Even the Ektar 100 is not horribly unforgiving, its not like I told him to go out and start blasting away with Kodachrome 25 or Ektachrome 25.  Most of the films suggested are relatively amateur friendly for new film shooters. 

One of the ways we gain experience is to ask those who have had prior experience before us and build on it and derive on our experiences from there.


----------



## gryffinwings

So is the fujifilm film 200 that I got at Walmart decent film?


----------



## SamSpade1941

a friend of mine shoots it IIRC as thats where he gets most of his film. I will ask him what he thinks of it but I think its pretty forgiving stuff .


----------



## Corto

It is fine, shoot a roll and see if you like it........


----------



## Alex_B

For colour + scanning: Fuji Velvia 100F .. I got the best results from that one.

B&W: 
- the modern B&W films like Ilford Delta 100 seem to perform a bit better on a scanner when it comes to reduce grain.
- Ilford FP4+ and HP5+ show very pronounced grain when scanned from 35mm negatives, sometimes a bit too much for my taste. for larger formats it scans very nicely.

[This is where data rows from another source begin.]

-- ==== Sys2Proof/Machine/System.lean ====
section
/-! DEFINITION. Machine/System.lean: `SHUTDOWN` and `STROBE` (44_system.md, 40_primitives.md R75). -/

namespace Sys2Proof.Machine

/-- `SHUTDOWN`: the best-effort clear, then the releases; ends in DOWN (R126, R127). -/
def execShutdown (s : State) : Result := runCleanup s

/-- `STROBE`: at the host port it is refused in every phase (R129, D16). As an operation of its own in the sequencer, which no run from the
host port reaches, it is the five events of R75: the model's choice (DESIGN CHOICE, notes/assumptions/31.md). -/
def execStrobe (s : State) : Result :=
  runOperation .strobe (some .bareStrobe) strobeEvents samePhase s

end Sys2Proof.Machine
end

... my (subjective) experience with scanners and film.


----------



## timor

SamSpade1941 said:


> I am not seeing the bad advice here,


 I am not saying advice is bad, but too plentiful. Everyone is "advertising" personal experience, at the end OP still was not sure about his Fuji 200. And he should shoot what he has on hand and take it to the nearest lab and come back with the results to the forum.


----------



## Buckster

timor said:


> SamSpade1941 said:
> 
> 
> 
> I am not seeing the bad advice here,
> 
> 
> 
> I am not saying advice is bad, but too plentiful. Everyone is "advertising" personal experience, at the end OP still was not sure about his Fuji 200. And he should shoot what he has on hand and take it to the nearest lab and come back with the results to the forum.
Click to expand...

Read the OP's first post - All of it.

He didn't JUST ask about the Fuji 200.  He asked for recommendations from the forum members for color and B&W films.  Now, what should we offer him as a response?  Films we haven't tried, or films we've tried and like?


----------



## gryffinwings

Lets just say I would like to know what films you tried that you liked and why. And also if anyone has input on regular films you find at walmart or target, such as the ones I mentioned.

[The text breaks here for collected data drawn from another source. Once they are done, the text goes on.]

-- ==== Sys2Proof/Machine/Effects.lean ====
section
/-! DEFINITION. Machine/Effects.lean: the table of R70 as functions on the pins alone: what each pin event needs, what it does when it
succeeds and what it leaves when one of its calls fails (40_primitives.md R70 to R74). Statements about whole operations are written with these. -/

namespace Sys2Proof.Machine

/-- The pins an event's calls name (R70). -/
def Event.pins : Event → List Pin
  | .cfg p => [p]
  | .wr p _ => [p]
  | .data _ => [.d0, .d1, .d2, .d3]
  | .rel p => [p]
  | .dly _ => []

/-- The precondition of an event (R71, R73). -/
def Event.allowed (d : PinFile Dir) : Event → Bool
  | .cfg p => decide (d.get p = .unconfigured)
  | .wr p _ => decide (d.get p = .output)
  | .data _ =>
    decide (d.get .d0 = .output) && decide (d.get .d1 = .output) && decide (d.get .d2 = .output) && decide (d.get .d3 = .output)
  | .rel p => decide (d.get p = .output)
  | .dly _ => true

/-- The directions after an event that succeeded (R70). -/
def Event.dirAfter (d : PinFile Dir) : Event → PinFile Dir
  | .cfg p => d.set p .output
  | .wr _ _ => d
  | .data _ => d
  | .rel p => d.set p .unconfigured
  | .dly _ => d

/-- The latches after a whole `PRESENT(n)` (R74). -/
def presentOut (n : Nibble) (o : PinFile (Option Level)) : PinFile (Option Level) :=
  (((o.set .d0 (some (nibbleLevel n 0))).set .d1 (some (nibbleLevel n 1))).set .d2 (some (nibbleLevel n 2))).set .d3
    (some (nibbleLevel n 3))

/-- The latches after a `PRESENT(n)` that failed at one of the four lines: the lines before it are written, it has no value, the lines
after it keep theirs (R74). -/
def presentFailedOut (n : Nibble) (p : Pin) (o : PinFile (Option Level)) : PinFile (Option Level) :=
  match p with
  | .d0 => o.set .d0 none
  | .d1 => (o.set .d0 (some (nibbleLevel n 0))).set .d1 none
  | .d2 => ((o.set .d0 (some (nibbleLevel n 0))).set .d1 (some (nibbleLevel n 1))).set .d2 none
  | .d3 =>
    (((o.set .d0 (some (nibbleLevel n 0))).set .d1 (some (nibbleLevel n 1))).set .d2 (some (nibbleLevel n 2))).set .d3 none
  | .e => o
  | .rs => o

/-- The latches after an event that succeeded (R70). -/
def Event.outAfter (o : PinFile (Option Level)) : Event → PinFile (Option Level)
  | .cfg p => o.set p (some .low)
  | .wr p v => o.set p (some v)
  | .data n => presentOut n o
  | .rel p => o.set p none
  | .dly _ => o

/-- The latches after an event in which the call for pin `p` failed (R71, R73, R74). -/
def Event.outFailed (p : Pin) (o : PinFile (Option Level)) : Event → PinFile (Option Level)
  | .cfg _ => o
  | .wr q _ => o.set q none
  | .data n => presentFailedOut n p o
  | .rel _ => o
  | .dly _ => o

/-- The directions after a sequence of events that succeeded. -/
def dirAfterAll (es : List Event) (d : PinFile Dir) : PinFile Dir := es.foldl (fun d e => e.dirAfter d) d

/-- The latches after a sequence of events that succeeded. -/
def outAfterAll (es : List Event) (o : PinFile (Option Level)) : PinFile (Option Level) := es.foldl (fun o e => e.outAfter o) o

/-- Every event of a sequence finds its precondition met when the ones before it succeeded. -/
def allAllowed (d : PinFile Dir) : List Event → Bool
  | [] => true
  | e :: es => e.allowed d && allAllowed (e.dirAfter d) es

/-- The phase an operation other than the cleanup ends in: `INIT` ends in READY (R102), every other keeps the phase. -/
def endsIn : Instr → Phase → Phase
  | .init => becomesReady
  | .wri _ => samePhase
  | .wrc _ => samePhase
  | .strobe => samePhase
  | .showline _ _ => samePhase
  | .clear => samePhase
  | .shutdown => fun _ => .down
  | .hs3 => samePhase
  | .hs2 => samePhase
  | .functionSet => samePhase
  | .displayOff => samePhase
  | .clearDisplay => samePhase
  | .entryMode => samePhase
  | .displayOn => samePhase
  | .setLine1 => samePhase
  | .setLine2 => samePhase
  | .char _ => samePhase
  | .instr _ => samePhase

/-- The operations a host may have in progress: every host command but the bare strobe (R56, R58, R129). -/
def isHostOperation : Instr → Bool
  | .init => true
  | .wri _ => true
  | .wrc _ => true
  | .strobe => false
  | .showline _ _ => true
  | .clear => true
  | .shutdown => true
  | .hs3 => false
  | .hs2 => false
  | .functionSet => false
  | .displayOff => false
  | .clearDisplay => false
  | .entryMode => false
  | .displayOn => false
  | .setLine1 => false
  | .setLine2 => false
  | .char _ => false
  | .instr _ => false

/-- What the host port answers to an instruction in a phase: `none` where it is admitted (R16, R127, R129). -/
def admission (P : Params) (ph : Phase) : Instr → Option Refusal
  | .init => admitInit P ph
  | .wri _ => admitInReady ph
  | .wrc _ => admitInReady ph
  | .strobe => some .bareStrobe
  | .showline _ _ => admitInReady ph
  | .clear => admitInReady ph
  | .shutdown => admitShutdown ph
  | .hs3 => some .busWordAtPort
  | .hs2 => some .busWordAtPort
  | .functionSet => some .busWordAtPort
  | .displayOff => some .busWordAtPort
  | .clearDisplay => some .busWordAtPort
  | .entryMode => some .busWordAtPort
  | .displayOn => some .busWordAtPort
  | .setLine1 => some .busWordAtPort
  | .setLine2 => some .busWordAtPort
  | .char _ => some .busWordAtPort
  | .instr _ => some .busWordAtPort

end Sys2Proof.Machine
end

I'd also like to know what to stay away from.


----------



## Chris R

My 2 favorite color films are Kodak Ektar 100 and Portra 160 or 400. They really "wow" me.... I've tried pretty much every color negative and slide film I can get my hands on and keep wishing I just stayed with these 2.

But, in the end it really boils down to preference. Film isn't really too expensive to experiment with yet... Buy several rolls and test them out. Also do some searches on sites like Flickr... You'll get a good idea of what each film has to offer.


----------



## timor

Buckster said:


> Read the OP's first post - All of it.
> 
> He didn't JUST ask about the Fuji 200.  He asked for recommendations from the forum members for color and B&W films.  Now, what should we offer him as a response?  Films we haven't tried, or films we've tried and like?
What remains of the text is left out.